The time it takes to get to a closing of a real estate transaction is largely determined by the contract between the parties and the time needed to get lender approval if a mortgage is involved. In a typical residential transaction, most contingencies (other than financing and sale of the Purchaser’s residence) can be removed within two weeks. Financing should be resolved within 30-45 days.
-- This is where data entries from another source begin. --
-- ==== Sys2Proof/Machine/Detectors.lean ====
section
/-! DEFINITION. Machine/Detectors.lean: the event detectors: what each type does with a crossing or a narrow-pulse
notice, its expiries, the global pattern detectors, start and restart, and the commands of the family (R144 to R164). -/

namespace Sys2Proof.Machine

/-! ### What a detector is -/

/-- The partition a detector serves (R24, R144, R162). -/
def State.detPart (s : State) (n : Nat) : Option Nat :=
  if n < 128 then s.partOf (n / 16)
  else if s.flagL (F.gpCfgAssigned (n - 128)) then some (s.getL (F.gpCfgPartition (n - 128))) else none

/-- LIM1 of a detector, as live. -/
def State.lim1 (s : State) (n : Nat) : Nat := s.getL2 (F.detLim1LoLim1 n) (F.detLim1HiLim1 n)
/-- LIM2 of a detector, as live. -/
def State.lim2 (s : State) (n : Nat) : Nat := s.getL2 (F.detLim2LoLim2 n) (F.detLim2HiLim2 n)

/-- Whether a bank delivers crossings and samples to the detectors: it is not stopped and in no gap, or in state mode has
taken the sample it resumes with (R5, R164). -/
def State.bankLive (s : State) (b : Nat) : Bool :=
  !s.flag (F.feBankStatusStopped b) && ((s.bank b).gaps.isEmpty || (s.bank b).stBack.isSome) &&
  match s.partOf b with
  | some p => (s.part p).begun.isSome && (s.part p).gaps.isEmpty
  | none => false

/-- Whether a per-bank detector works: enabled in an armed interval, its bank delivers (R163, R164, R484). -/
def State.detOn (s : State) (n : Nat) : Bool :=
  s.flagL (F.detCfgEn n) && !(s.det n).ue && s.bankLive (n / 16)

/-- SAMPLE of an event (R148, R166): the first sample instant at or after TIME, or the state samples before it. -/
def State.eventSample (s : State) (p b : Nat) (time : Label) : Nat :=
  if s.stateMode p then
    let x := s.bank b
    x.stCount - (x.stSamples.filter fun e => decide (time ≤ e.label)).length
  else ceilTo (s.period p) time

/-- A detector fires (R147, R150): it is counted, and the event waits to be presented, unless one of its sample waits or
has been presented. In reduced service labels have sample resolution, so EXACT is 0 (R166). In state mode SAMPLE of a global
pattern event is the partition's count of state samples (DEDUCED: R166 counts those of a detector's bank). -/
def fireDet (n : Nat) (time : Label) (exact : Bool) (aux : Nat) (s : State) : State :=
  match s.detPart n with
  | none => s
  | some p =>
    let ev : Ev := { sel := 0x1000 + n, time := time, exact := exact && !(s.part p).reduced,
                     sample := if n < 128 then s.eventSample p (n / 16) time
                       else if s.stateMode p then (s.seq p).stateCount else time,
                     aux := aux }
    modDet n (fun d => { d with
        lastTime := time, lastAux := aux,
        events := if d.shown = some ev.sample ∨ d.events.any (fun e => e.sample == ev.sample) then d.events
          else d.events ++ [ev] })
      (bump (0x2000 + n * 4) 1 s)

/-- A value against MIN and MAX under INSIDE or OUTSIDE (R153). -/
def inWindow (outside : Bool) (lo hi w : Nat) : Bool := (decide (lo ≤ w) && decide (w ≤ hi)) != outside

/-- Whether DIR selects a direction (R146). -/
def dirSelects (dir : Nat) (rising : Bool) : Bool := dir == 2 || (dir == 0) == rising

/-- Whether a crossing is on comparator `cmp` (0 U, 1 L) of a channel. -/
def Crossing.on (x : Crossing) (chan cmp : Nat) : Bool :=
  x.chan == chan && (match x.cmp with | .u => cmp == 0 | .l => cmp == 1)

/-! ### Expiries (R156, R158, R160) -/

/-- `k` expiries of a TIMEOUT with REPEAT, from `r` on, `t` apart. -/
def fireTimeouts (n t : Nat) : Nat → Label → State → State
  | 0, _, s => s
  | k + 1, r, s => fireTimeouts n t k (r + t) (fireDet n (r + t) true 0 s)

/-- Unresolved SKEW crossings of both sides, in label order. -/
def mergeSkew (a b : List (Label × Nat)) : List (Label × Nat) :=
  b.foldl (fun l e => (l.filter fun f => decide (f.1 ≤ e.1)) ++ e :: (l.filter fun f => decide (e.1 < f.1))) a

/-- Every expiry of a detector at an instant before `upto` takes place. -/
def expireDet (n : Nat) (upto : Label) (s : State) : State :=
  let d := s.det n
  let t := s.lim1 n
  match s.getL (F.detCfgType n) with
  | 5 => match d.base with
    | some r =>
      if t = 0 ∨ upto ≤ r + t then s
      else if s.flagL (F.detCfgRepeat n) then
        let k := (upto - 1 - r) / t
        modDet n (fun d => { d with base := some (r + k * t) }) (fireTimeouts n t k r s)
      else modDet n (fun d => { d with base := none }) (fireDet n (r + t) true 0 s)
    | none => s
  | 7 =>
    let due (e : Label × Nat) : Bool := decide (e.1 + t < upto)
    let s1 := each (fun e => fireDet n (e.1 + t) true e.2) (mergeSkew (d.skewA.filter due) (d.skewB.filter due)) s
    modDet n (fun d => { d with skewA := d.skewA.filter fun e => !due e, skewB := d.skewB.filter fun e => !due e }) s1
  | 8 => match d.openAt with
    | some (e, _) =>
      if s.flagL (F.detCfgWindow n) = false ∧ d.fired = false ∧ d.held ∧ e + t < upto then
        modDet n (fun d => { d with fired := true }) (fireDet n (e + t) true t s)
      else s
    | none => s
  | _ => s

/-! ### A crossing or a notice reaches a detector (R151 to R160) -/

/-- PULSE_WIDTH and GLITCH: a pulse of polarity `positive` and width `w` closes at `at_` (R153, R154). -/
def pulse (n : Nat) (positive : Bool) (w : Nat) (at_ : Label) (s : State) : State :=
  let ok := if s.getL (F.detCfgType n) = 3 then decide (w < s.lim1 n)
    else inWindow (s.flagL (F.detCfgWindow n)) (s.lim1 n) (s.lim2 n) w
  if ok && dirSelects (s.getL (F.detCfgDir n)) positive then fireDet n at_ true w s else s

/-- The open measurement of a detector is replaced. -/
def setOpen (n : Nat) (o : Option (Label × Bool)) (s : State) : State := modDet n (fun d => { d with openAt := o }) s

/-- The open falling transit of a SLEW detector is replaced. -/
def setDown (n : Nat) (o : Option Label) (s : State) : State := modDet n (fun d => { d with openDown := o }) s
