/-- The actions of a branch that fires, in the order of R184, at action time `at_` in sample `t`. -/
def actions (p l b : Nat) (t at_ : Label) (exact : Bool) (anchor : Nat) (s : State) : State :=
  let on (x : Nat → Nat → Nat → Fld) : Bool := s.flagL (x p l b)
  let next := s.getL (F.brAct0NextLevel p l b)
  let enters := on F.brAct0Goto && next != l
  let mask := s.getL (F.brAct2Trigout p l b)
  let s1 := setF (F.seqStatusLastBranch p) b s
  let s1 := each (fun k => counterOp p k (bitsOf (s.getL (F.brAct1CntOps p l b)) (2 * k) 2)) (List.range 4) s1
  let s1 := each (fun k => timerOp p k (bitsOf (s.getL (F.brAct1TmrOps p l b)) (3 * k) 3) at_) (List.range 4) s1
  let s1 := changeFlags p (s.getL (F.brAct2XfSet p l b)) true (changeFlags p (s.getL (F.brAct2XfClr p l b)) false s1)
  let s1 := if on F.brAct0StoreOn then setStore p true t s1 else if on F.brAct0StoreOff then setStore p false t s1 else s1
  let s1 := if on F.brAct0Mark then
      bump (0x3003 + p * 0x10) 1 (append p (markerRec s1.q (s1.stateMode p) exact p b l
        (s.getL (F.brAct0MarkCode p l b)) t (s1.stateIndex p t) at_) s1)
    else s1
  let s1 := if on F.brAct0Abandon || (enters && next == 0 && !on F.brAct0Trigger) then
      opAbandon p (bump (0x3002 + p * 0x10) 1 s1) else s1
  let s1 := if on F.brAct0Open || (enters && s.flagL (F.lvlCfgCandidate p next)) then
      opOpen p t (bump (0x3001 + p * 0x10) 1 s1) else s1
  let outs := s.reached p mask
  let s1 := if on F.brAct0Trigger then
      trigger p t at_ exact false anchor l b (if outs.isEmpty then none else some (trigoutLead t))
        (modSeq p (fun q => { q with trigNow := true }) s1)
    else s1
  let s1 := each (trigoutPulse (trigoutLead t)) outs s1
  if enters then
    setF (F.seqStatusLevel p) next (modSeq p (fun q => { q with level := next, occ := 0, entryT := at_ }) s1)
  else s1

/-! ### One substep, one sample (R180 to R183, R190 to R193) -/

/-- The anchors of a branch among its terms that are 1: the event terms with the largest TIME (R192). -/
def anchors (ts : List (Nat × (Bool × Option (Label × Bool)))) : List (Nat × Label × Bool) :=
  let l : List (Nat × Label × Bool) := ts.filterMap fun e => e.2.2.map fun v => (e.1, v)
  let top : Nat := (l.map fun e => e.2.1).max?.getD 0
  (l.filter fun e => decide (e.2.1 = top)).eraseDups

/-- The branches of the level from branch `b` on are taken in order; the first eligible one whose condition is true
fires (R180 to R182). Which of several terms of one TIME is the anchor is a free value. -/
def branches (p l : Nat) (t ub : Label) (evs : List Ev) (exps : List (Nat × Label)) : List Nat → State → State
  | [], s => s
  | b :: r, s =>
    let q := s.seq p
    let eligible := s.flagL (F.brAct0En p l b) && !q.deadBranches.contains (4 * l + b)
      && (s.flagL (F.brAct0IgnoreDwell p l b) || decide (q.entryT + s.dwell p l ≤ ub))
    let ts := (List.range 8).map fun i =>
      let sel := termSel s.getL p l b i
      (sel, s.term p t ub evs exps sel)
    let idx := ((ts.zipIdx).map fun e => if e.1.2.1 then 2 ^ e.2 else 0).sum
    if eligible = false ∨ s.ttBit p l b idx = false then branches p l t ub evs exps r s
    else if b = 0 ∧ q.occ + 1 < s.getL (F.lvlCfgOccur p l) then
      branches p l t ub evs exps r (modSeq p (fun q => { q with occ := q.occ + 1 }) s)
    else
      let s := if b = 0 then modSeq p (fun q => { q with occ := 0 }) s else s
      match anchors ts with
      | [] => actions p l b t ub false 0 s
      | [a] => actions p l b t a.2.1 a.2.2 a.1 s
      | a :: as =>
        let c := ((a :: as)[s.freeN % (as.length + 1)]?).getD a
        actions p l b t c.2.1 c.2.2 c.1 (spend s)
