/-- The code of the first of the checks 0x2 to 0x6 of R439 that a header fails, by the fuses as they are; 0 if it passes. -/
def State.signedCheck (s : State) (i : ImageCopy) : Nat :=
  if imageLayoutOk i = false then 2
  else if i.keyHashOk = false ∨ s.mgmt.revoked.getLsbD i.keySlot = true then 3
  else if i.epoch < s.mgmt.fusedEpoch then 4
  else if i.edSigOk = false then 5
  else if i.mldsaSigOk = false then 6
  else 0

/-- The code of the first check of R439 that a copy's header fails: 0x8 where its read fails, since nothing else can then
be checked. -/
def State.headerCheck (s : State) (i : ImageCopy) : Nat :=
  if i.headerRead = false then 8
  else if i.magic ≠ 0x454E5242 ∨ i.format ≠ 1 then 1
  else s.signedCheck i

/-- The code of the payload's digest check (R439). -/
def digestCheck (i : ImageCopy) : Nat := if i.digestOk then 0 else 7

/-- The code of the payload's checks: 0x8 and 0x7 of R439. -/
def payloadCheck (i : ImageCopy) : Nat := if i.payloadRead then digestCheck i else 8

/-- Whether copy B comes first: a higher SECURITY_EPOCH, then a higher FW_VERSION; copy A on a tie. -/
def bFirst (a b : ImageCopy) : Bool :=
  decide (a.epoch < b.epoch) || (a.epoch == b.epoch && decide (a.version.toNat < b.version.toNat))

/-- Recovery (R442). -/
def enterRecovery (s : State) : State :=
  let s := { s with mgmt := { s.mgmt with booting := none, other := none, received := [] } }
  setF F.bootStatusPhase 3 (setF F.secStatusSecState 2 (setF (F.identCapRecovery 0) 1 s))

/-- The payload of a copy is read next. -/
def readCopy (i : ImageCopy) (copyB : Bool) (other : Option ImageCopy) (s : State) : State :=
  let s := { s with mgmt := { s.mgmt with booting := some i, bootCopyB := copyB, other := other } }
  setF F.bootStatusPhase (if copyB then 2 else 1) s

/-- The boot ROM reads the headers of both copies and chooses (R434). A copy that the flash does not hold fails check
0x1. -/
def bootRom (s : State) : State :=
  let m := s.mgmt
  let ca := match m.flashA with | some i => s.headerCheck i | none => 1
  let cb := match m.flashB with | some i => s.headerCheck i | none => 1
  let s := { s with mgmt := { m with releasedAt := s.elapsed, fireflyDown := false } }
  let s := setF F.bootStatusFailA ca (setF F.bootStatusFailB cb s)
  match m.flashA.filter fun _ => ca == 0, m.flashB.filter fun _ => cb == 0 with
  | some a, some b => if bFirst a b then readCopy b true (some a) s else readCopy a false (some b) s
  | some a, none => readCopy a false none s
  | none, some b => readCopy b true none s
  | none, none => enterRecovery s

/-- An image boots from `source` (0 copy A, 1 copy B, 2 host): Scarab is released (R434, R442, R461). -/
def bootImage (i : ImageCopy) (source : Nat) (s : State) : State :=
  let s := { s with mgmt := { s.mgmt with booting := none, other := none, running := some i, certsRead := false,
                                          received := [] } }
  let s := setF F.secStatusSecState 1 (setF F.secStatusSource source (setF F.secStatusKeySlot i.keySlot s))
  let s := setF F.bootStatusBoardId i.boardId (setF F.fwVersionVersion i.version.toNat s)
  let s := if s.mgmt.devidSrc then setF F.timeDevidDeviceId i.deviceId s else s
  setF F.bootStatusPhase 4 (setF (F.identCapRecovery 0) 0 s)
How long will my closing last?

Closing a transaction should not be an ordeal. We typically budget one hour for a residential resale and 30-45 minutes for a refinance.

What is escrow?

Escrow is one of those phrases the professionals use to mystify consumers. It is a fluid term with several meanings. The most common are:

  • A generic term for the entire closing process
  • An agreement to hold funds/documents until certain events have occurred
  • An agreement to hold funds for a specific use (e.g. we will “escrow” $150/month for payment of future taxes)

Don’t let your eyes glaze over when people start throwing around the word “escrow” – look them straight in the eye and ask precisely what type of escrow they are referring to.

Why do I record my deed?

Deeds are recorded to provide notice to the world that you own your property. Recording a deed at the Clerk of Court imparts “constructive notice” to the world that you own your property-everyone in the world is deemed by law to know of your interest. If you fail to record your Deed, only these people who have actual notice of your interest are aware of your interest.